I think I understand textual mark-up a little better, at least in concept but I'm still not 100% sure about it purposes within digital culture. I guess it's just a way of efficiently organizing and synthesizing information. In a sense, everything is "marked up," even this text I'm currently presenting. This and the study of databases previously seemed pretty boring but afterwards, I think studying linguistics in the context of technology would be pretty nifty.

If copyright laws on the internet reminded me I don't want to be a lawyer, e-commerce reminds me I don't want to study business. It seems everything is getting increasingly complex. A lot of the assigned reading focused on the larger picture - corporate trading, overall business trends - rather than impact on the consumer. I know I should be less apathetic because it does indirectly involve me, but I'm not so interested in how huge corporations wish to squeeze more money out of the internet or the resulting perils.
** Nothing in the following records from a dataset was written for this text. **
-- ==== Sys2Proof/Machine/Ops.lean ====
section
/-!
DEFINITION. The named operations over the tables: volumes, cells, slots, the scratch pool, tasks, drives, accessors and
the leg queue. Every read and write of these tables goes through them.
-/
namespace Sys2Proof.Machine

/-! ### The volume table (R4) -/

/-- The entry of a serial. -/
def Plant.vol? (s : Serial) (x : Plant) : Option Volume := x.ltu.volumes.find? (fun v => v.serial = s)

/-- Placing a record in a table kept in serial order, over any record of the same serial. -/
def insertVolume (v : Volume) : List Volume → List Volume
  | [] => [v]
  | w :: ws =>
    if v.serial < w.serial then v :: w :: ws
    else if v.serial = w.serial then v :: ws
    else w :: insertVolume v ws

/-- Adding or replacing an entry (R4: a replacement never adds a second entry). -/
def Plant.putVol (v : Volume) (x : Plant) : Plant := { x with ltu.volumes := insertVolume v x.ltu.volumes }

/-- Changing the record of a serial in place. -/
def Plant.updVol (s : Serial) (f : Volume → Volume) (x : Plant) : Plant :=
  { x with ltu.volumes := x.ltu.volumes.map fun v => if v.serial = s then f v else v }

/-- Removing the entry of a serial. -/
def Plant.dropVol (s : Serial) (x : Plant) : Plant :=
  { x with ltu.volumes := x.ltu.volumes.filter fun v => v.serial ≠ s }

/-- The volume at a location, for a location that holds at most one (R6). -/
def Plant.volAt? (l : Location) (x : Plant) : Option Volume := x.ltu.volumes.find? (fun v => v.loc = l)

/-- Where a volume of the table is (R6). -/
def Plant.volLoc (s : Serial) (x : Plant) : Option Location := (x.vol? s).map fun v : Volume => v.loc

/-- The table holds 4,096 entries (R4). -/
def Plant.tableFull (x : Plant) : Bool := 4096 ≤ x.ltu.volumes.length

/-- The record of a new visitor bound to a task (R5, R9). -/
def Volume.visitor (s : Serial) (t : TaskNo) : Volume where
  serial := s
  cls := .visitor
  home := none
  loc := .outside
  ring := .ringless
  scratch := false
  watch := false
  ringPull := false
  misfiled := false
  worn := false
  mounts := 0
  footage := 0
  fails := 0
  refilePending := false
  bound := some t

/-! ### The cell map (R14) -/

/-- The entry of a cell; a cell not listed is EMPTY and home to no volume. (DESIGN CHOICE, log 8.) -/
def Plant.cell (c : CellNo) (x : Plant) : CellRec :=
  match x.ltu.cells.find? (fun r => r.num = c) with
  | some r => r
  | none => { num := c, occ := .empty, homeOf := none }

/-- A cell entry put at its place in a map kept in rising order. -/
def insertCell (r : CellRec) : List CellRec → List CellRec
  | [] => [r]
  | w :: ws => if r.num < w.num then r :: w :: ws else w :: insertCell r ws

/-- Writing a cell entry: the entry the map had is gone, and the new one stands in it unless it is EMPTY with no
home-of. (DESIGN CHOICE, log 8.) -/
def writeCell (r : CellRec) (l : List CellRec) : List CellRec :=
  let rest := l.filter fun w => w.num ≠ r.num
  if r.occ = .empty ∧ r.homeOf = none then rest else insertCell r rest

def Plant.putCell (r : CellRec) (x : Plant) : Plant := { x with ltu.cells := writeCell r x.ltu.cells }

/-- Changing a cell's occupancy state alone. -/
def Plant.putOcc (c : CellNo) (o : Occ) (x : Plant) : Plant := x.putCell { x.cell c with occ := o }

/-- Changing a cell's home-of field (R18). -/
def Plant.setHomeOf (c : CellNo) (h : Option Serial) (x : Plant) : Plant := x.putCell { x.cell c with homeOf := h }

/-- The free-cell choice: the first EMPTY cell that is home to no volume, in the order of R19. -/
def Plant.freeCell (x : Plant) : Option CellNo :=
  searchCells.find? fun c => (x.cell c).occ = .empty ∧ (x.cell c).homeOf = none

/-! ### Rack slots (1.5) -/

def Plant.setEntry (n : Fin 8) (s : Slot) (x : Plant) : Plant := { x with ltu.entry := vset x.ltu.entry n s }
def Plant.setService (n : Fin 8) (s : Slot) (x : Plant) : Plant := { x with ltu.service := vset x.ltu.service n s }
def Plant.setHandoff (h : Fin 4) (s : Slot) (x : Plant) : Plant := { x with mou.handoff := vset x.mou.handoff h s }
def Plant.entry (n : Fin 8) (x : Plant) : Slot := x.ltu.entry.get n
def Plant.service (n : Fin 8) (x : Plant) : Slot := x.ltu.service.get n
def Plant.handoff (h : Fin 4) (x : Plant) : Slot := x.mou.handoff.get h

/-- The lowest-numbered EMPTY service slot (R21). -/
def Plant.emptyService (x : Plant) : Option (Fin 8) :=
  (List.finRange 8).find? fun n => (x.service n).state = .empty

/-- The lowest-numbered EMPTY handoff slot (R99). -/
def Plant.emptyHandoff (x : Plant) : Option (Fin 4) :=
  (List.finRange 4).find? fun h => (x.handoff h).state = .empty

/-- A slot held for an incoming placement of a task. -/
def Slot.reserve (t : TaskNo) : Slot := { state := .reserved, content := none, task := some t }

/-- A slot taken by a reel, keeping or losing its task. -/
def Slot.hold (r : Reel) (t : Option TaskNo) : Slot := { state := .occupied, content := some r, task := t }

/-! ### The scratch pool (R22) -/

/-- A volume joins the pool at its tail, once. -/
def joinPool (s : Serial) (l : List Serial) : List Serial := if s ∈ l then l else l ++ [s]

def Plant.joinPool (s : Serial) (x : Plant) : Plant := { x with ltu.pool := Machine.joinPool s x.ltu.pool }

/-- A volume leaves the pool, from whatever position it holds. -/
def Plant.leavePool (s : Serial) (x : Plant) : Plant := { x with ltu.pool := x.ltu.pool.filter (· ≠ s) }

/-! ### Accessor contexts, tasks, drives -/

def Plant.acc (a : Acc) (x : Plant) : AccCtx :=
  match a with
  | .A => x.mou.accA
  | .B => x.mou.accB

def Plant.updAcc (a : Acc) (f : AccCtx → AccCtx) (x : Plant) : Plant :=
  match a with
  | .A => { x with mou.accA := f x.mou.accA }
  | .B => { x with mou.accB := f x.mou.accB }

def Plant.task? (t : TaskNo) (x : Plant) : Option Task := x.tcu.tasks.get t

def Plant.putTask (t : TaskNo) (k : Option Task) (x : Plant) : Plant := { x with tcu.tasks := vset x.tcu.tasks t k }

/-- Changing a task's record; nothing where the record is free. -/
def Plant.updTask (t : TaskNo) (f : Task → Task) (x : Plant) : Plant := x.putTask t ((x.task? t).map f)

/-- Every task number with its record, lowest first. -/
def Plant.taskList (x : Plant) : List (TaskNo × Task) :=
  (List.finRange 48).filterMap fun t => (x.task? t).map fun k => (t, k)

def Plant.freeRecords (x : Plant) : List TaskNo := (List.finRange 48).filter fun t => (x.task? t).isNone

/-- The record the arbiter gives: one of the free ones, which one is left open (R44). (DESIGN CHOICE, log 10.) -/
def Plant.freeRecord (x : Plant) : Option TaskNo :=
  x.freeRecords[Config.recordChoice x.tcu.choices % x.freeRecords.length]?

def Plant.drive (d : DriveNo) (x : Plant) : Drive := x.dru.drives.get d

def Plant.putDrive (d : DriveNo) (r : Drive) (x : Plant) : Plant := { x with dru.drives := vset x.dru.drives d r }

def Plant.updDrive (d : DriveNo) (f : Drive → Drive) (x : Plant) : Plant := x.putDrive d (f (x.drive d))

/-- The number of open mounts (R45, R115). -/
def Plant.openMounts (x : Plant) : Nat := ((List.finRange 32).filter fun d => (x.drive d).mountOpen).length

/-! ### Where volumes stand (R6, R7) -/

/-- A resident carries MISFILED while its location is a storage cell other than its home (R7). -/
def Volume.misfiledAt (v : Volume) (l : Location) : Bool :=
  match l with
  | .cell c => v.cls = .resident ∧ v.home ≠ some c
  | _ => false

/-- A record at a new location: MISFILED follows, and the refile pending mark goes with it (R7). -/
def Volume.at_ (l : Location) (v : Volume) : Volume :=
  { v with loc := l, misfiled := v.misfiledAt l, refilePending := v.refilePending && v.misfiledAt l }

/-- A location that several volumes may have (R6). -/
def Location.shared : Location → Bool
  | .outside | .unknown => true
  | _ => false

/-- No volume but the one kept is believed at a location any longer: where the table still has another there, it becomes
UNKNOWN, so that no two volumes have one location (R6). (DEDUCED, log 43.) -/
def Plant.evict (keep : Option Serial) (l : Location) (x : Plant) : Plant :=
  if l.shared then x
  else
    { x with ltu.volumes := x.ltu.volumes.map fun v =>
        if v.loc = l ∧ some v.serial ≠ keep then v.at_ .unknown else v }

/-- Changing a cell's occupancy state to one that names no volume in it: no volume is located there (R6, R14). -/
def Plant.setOcc (c : CellNo) (o : Occ) (x : Plant) : Plant := (x.evict none (.cell c)).putOcc c o

/-- The place a volume leaves: its cell or slot becomes EMPTY; a gripper that still shows it holds a reel of no known
volume (R81 note 2). (DESIGN CHOICE, log 80.) -/
def Plant.leaveLoc (s : Serial) (l : Location) (x : Plant) : Plant :=
  match l with
  | .cell c => if (x.cell c).occ = .occupied s then x.putOcc c .empty else x
  | .entry n => if (x.entry n).content = some (.known s) then x.setEntry n Slot.clear else x
  | .service n => if (x.service n).content = some (.known s) then x.setService n Slot.clear else x
  | .handoff h => if (x.handoff h).content = some (.known s) then x.setHandoff h Slot.clear else x
  | .gripper a => if (x.acc a).gripper = .known s then x.updAcc a ({ · with gripper := .unknownReel }) else x
  | .drive _ | .outside | .unknown => x

/-- The place a volume comes to: a cell or slot becomes OCCUPIED by it, a slot keeping its task; a gripper shows it. -/
def Plant.enterLoc (s : Serial) (l : Location) (x : Plant) : Plant :=
  match l with
  | .cell c => x.putOcc c (.occupied s)
  | .entry n => x.setEntry n (Slot.hold (.known s) (x.entry n).task)
  | .service n => x.setService n (Slot.hold (.known s) (x.service n).task)
  | .handoff h => x.setHandoff h (Slot.hold (.known s) (x.handoff h).task)
  | .gripper a => x.updAcc a ({ · with gripper := .known s })
  | .drive _ | .outside | .unknown => x

/-- Every write of a location (R6): the place left, the record, and the place entered, in one action; another volume
believed at the place entered is there no longer. (DEDUCED, log 43.) -/
def Plant.moveVol (s : Serial) (l : Location) (x : Plant) : Plant :=
  match x.vol? s with
  | none => x
  | some v => (((x.leaveLoc s v.loc).evict (some s) l).updVol s (·.at_ l)).enterLoc s l

/-- Deletion of an entry (R12, R73): its home ceases to be a home and it leaves the pool. -/
def Plant.deleteVol (s : Serial) (x : Plant) : Plant :=
  match x.vol? s with
  | none => x
  | some v =>
    let y := (x.leaveLoc s v.loc).leavePool s
    let z := match v.home with
      | some c => y.setHomeOf c none
      | none => y
    z.dropVol s

/-! ### The fence (R135) -/

/-- A serial lies in at least one enabled range. -/
def FenceCopy.covers (f : FenceCopy) (s : Serial) : Bool :=
  f.ranges.toList.any fun r => r.enabled ∧ r.first ≤ s ∧ s ≤ r.last

/-- A serial is FENCED by a copy. -/
def FenceCopy.fenced (f : FenceCopy) (s : Serial) : Bool := if f.invert then !f.covers s else f.covers s

/-- FENCED is judged against the working copy as it stands (R135). -/
def Env.fenced (e : Env) (s : Serial) : Bool := e.fence.working.fenced s

/-! ### Hold (R100) -/

/-- A hold is in force while any source is set. -/
def Env.held (e : Env) : Bool := e.hold1 || e.hold2 || e.door

/-! ### The leg queue (R91) -/

def LegClass.rank : LegClass → Nat
  | .recovery => 0 | .mount => 1 | .demount => 2 | .service => 3 | .refile => 4 | .audit => 5

/-- List 1's audit leg stands before list 2's. -/
def Owner.rank : Owner → Nat
  | .audit .two => 1
  | _ => 0

/-- Queue order: class, then (for audit legs) list, then age, then the order of joining (R91). -/
def Leg.before (now : Tick) (l m : Leg) : Bool :=
  if l.cls.rank ≠ m.cls.rank then l.cls.rank < m.cls.rank
  else if l.owner.rank ≠ m.owner.rank then l.owner.rank < m.owner.rank
  else if elapsed l.joined now ≠ elapsed m.joined now then elapsed m.joined now < elapsed l.joined now
  else l.id < m.id

/-- A leg takes its place in a queue kept in queue order. -/
def insertLeg (now : Tick) (l : Leg) : List Leg → List Leg
  | [] => [l]
  | m :: ms => if l.before now m then l :: m :: ms else m :: insertLeg now l ms

/-- A leg with its number and age joins the queue. -/
def Plant.joinQueue (e : Env) (l : Leg) (x : Plant) : Plant := { x with mou.queue := insertLeg e.tick l x.mou.queue }

/-- A new leg joins the queue at the present tick. -/
def Plant.queueLeg (e : Env) (l : Leg) (x : Plant) : Plant :=
  ({ x with mou.nextLeg := x.mou.nextLeg + 1 } : Plant).joinQueue e { l with id := x.mou.nextLeg, joined := e.tick }

/-- In working order: IDLE, STEPPING or HELD (R82). -/
def AccState.working : AccState → Bool
  | .idle | .stepping | .held => true
  | _ => false

def Leg.capableFor (l : Leg) : Acc → Bool
  | .A => l.capA
  | .B => l.capB

/-- No accessor capable of the leg is in working order (R61). -/
def Plant.legStranded (l : Leg) (x : Plant) : Bool :=
  !((l.capA && (x.acc .A).state.working) || (l.capB && (x.acc .B).state.working))

/-- A step is sent: the tag, the deadline and the frame (R83, R84). -/
def stepAllowance (bay : Option Nat) : StepKind → Nat
  | .travel b => 40 + 2 * (max b (bay.getD b) - min b (bay.getD b))
  | .pick _ _ | .place _ _ | .recover _ _ => 100
  | .read _ f l => 20 * (l - f + 1)

def Plant.sendStep (e : Env) (a : Acc) (k : StepKind) (x : Plant) : Plant :=
  let c := x.acc a
  (x.updAcc a fun c =>
    { c with step := some { kind := k, tag := c.nextTag, deadline := e.tick + ticks (stepAllowance c.bay k) },
             nextTag := c.nextTag + 1 }).sendM (.step a k c.nextTag)

/-- The accessor enters IDLE, or stays HELD while a hold is in force; MOU keeps which of the two entered IDLE first
(R81, R93). (DESIGN CHOICE, log 26.) -/
def Plant.goIdle (e : Env) (a : Acc) (x : Plant) : Plant :=
  if e.held then x.updAcc a ({ · with state := .held })
  else
    let y := x.updAcc a ({ · with state := .idle })
    { y with mou.firstIdle := a.other }

/-- A waiting claim of an accessor is withdrawn (R94). -/
def Plant.withdrawClaim (a : Acc) (x : Plant) : Plant :=
  if x.mou.claimant = some a then { x with mou.claimant := none } else x

/-- The current leg of an accessor with no step in flight ends: a waiting claim goes with it (R90). -/
def Plant.endLeg (e : Env) (a : Acc) (x : Plant) : Plant :=
  ((x.updAcc a ({ · with leg := none, ending := false })).withdrawClaim a).goIdle e a

/-- The zone is granted: the tenure timer starts, its mark clear (R95). -/
def Plant.grantZone (e : Env) (a : Acc) (x : Plant) : Plant :=
  { x with mou.holder := some a, mou.claimant := if x.mou.claimant = some a then none else x.mou.claimant,
           mou.tenureEnd := some (e.tick + ticks e.set.tenure), mou.tenure := e.set.tenure, mou.expired := false }

/-- The zone is released: a waiting claimant is granted in the same action, and its TRAVEL is sent by `settle` (R95). -/
def Plant.releaseZone (e : Env) (x : Plant) : Plant :=
  let y := { x with mou.holder := none, mou.tenureEnd := none, mou.expired := false }
  match x.mou.claimant with
  | some b => y.grantZone e b
  | none => y

end Sys2Proof.Machine
end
It seems when they get a little too greedy and overzealous (buy! buy! buy!) they forget their purpose and then we have dot-com busts (but again, I'm no economist).

Reading some of these articles, it seems again, corporations are wanting a larger piece of the internet pie. Apparently NBC and Universal want to begin pulling content from Apple's iTunes and offer it up on their own sites. I really don't feel like this will be successful, as it's not looking out for the consumer. It seems the sole good thing about iTunes is the range of obscure media available for purchase in one centralized place. It eliminates the hunting down of things. If these companies begin to splinter, consumers aren't going to want an account at 8 different media sites. It removes the convenience which the users seem to be all about (otherwise, they'd just spend a lot of time hunting for rare things for free, like me). Maybe I'm just a picky and lazy customer, but I only use online businesses to the extent they benefit me.

Speaking of online business, one I kinda like is threadless.com. Basically, they print t-shirts. Anyone can upload a design and users vote on individual designs. The most popular designs are put up for sale for a decent price, as far as aesthetically appealing t-shirts go. I think it's so popular primarily because of this interactive model (omg web 2.0!)...users are encouraged to upload pictures of themselves in the shirt for store credit, keep blogs on designs and be part of an overall large community.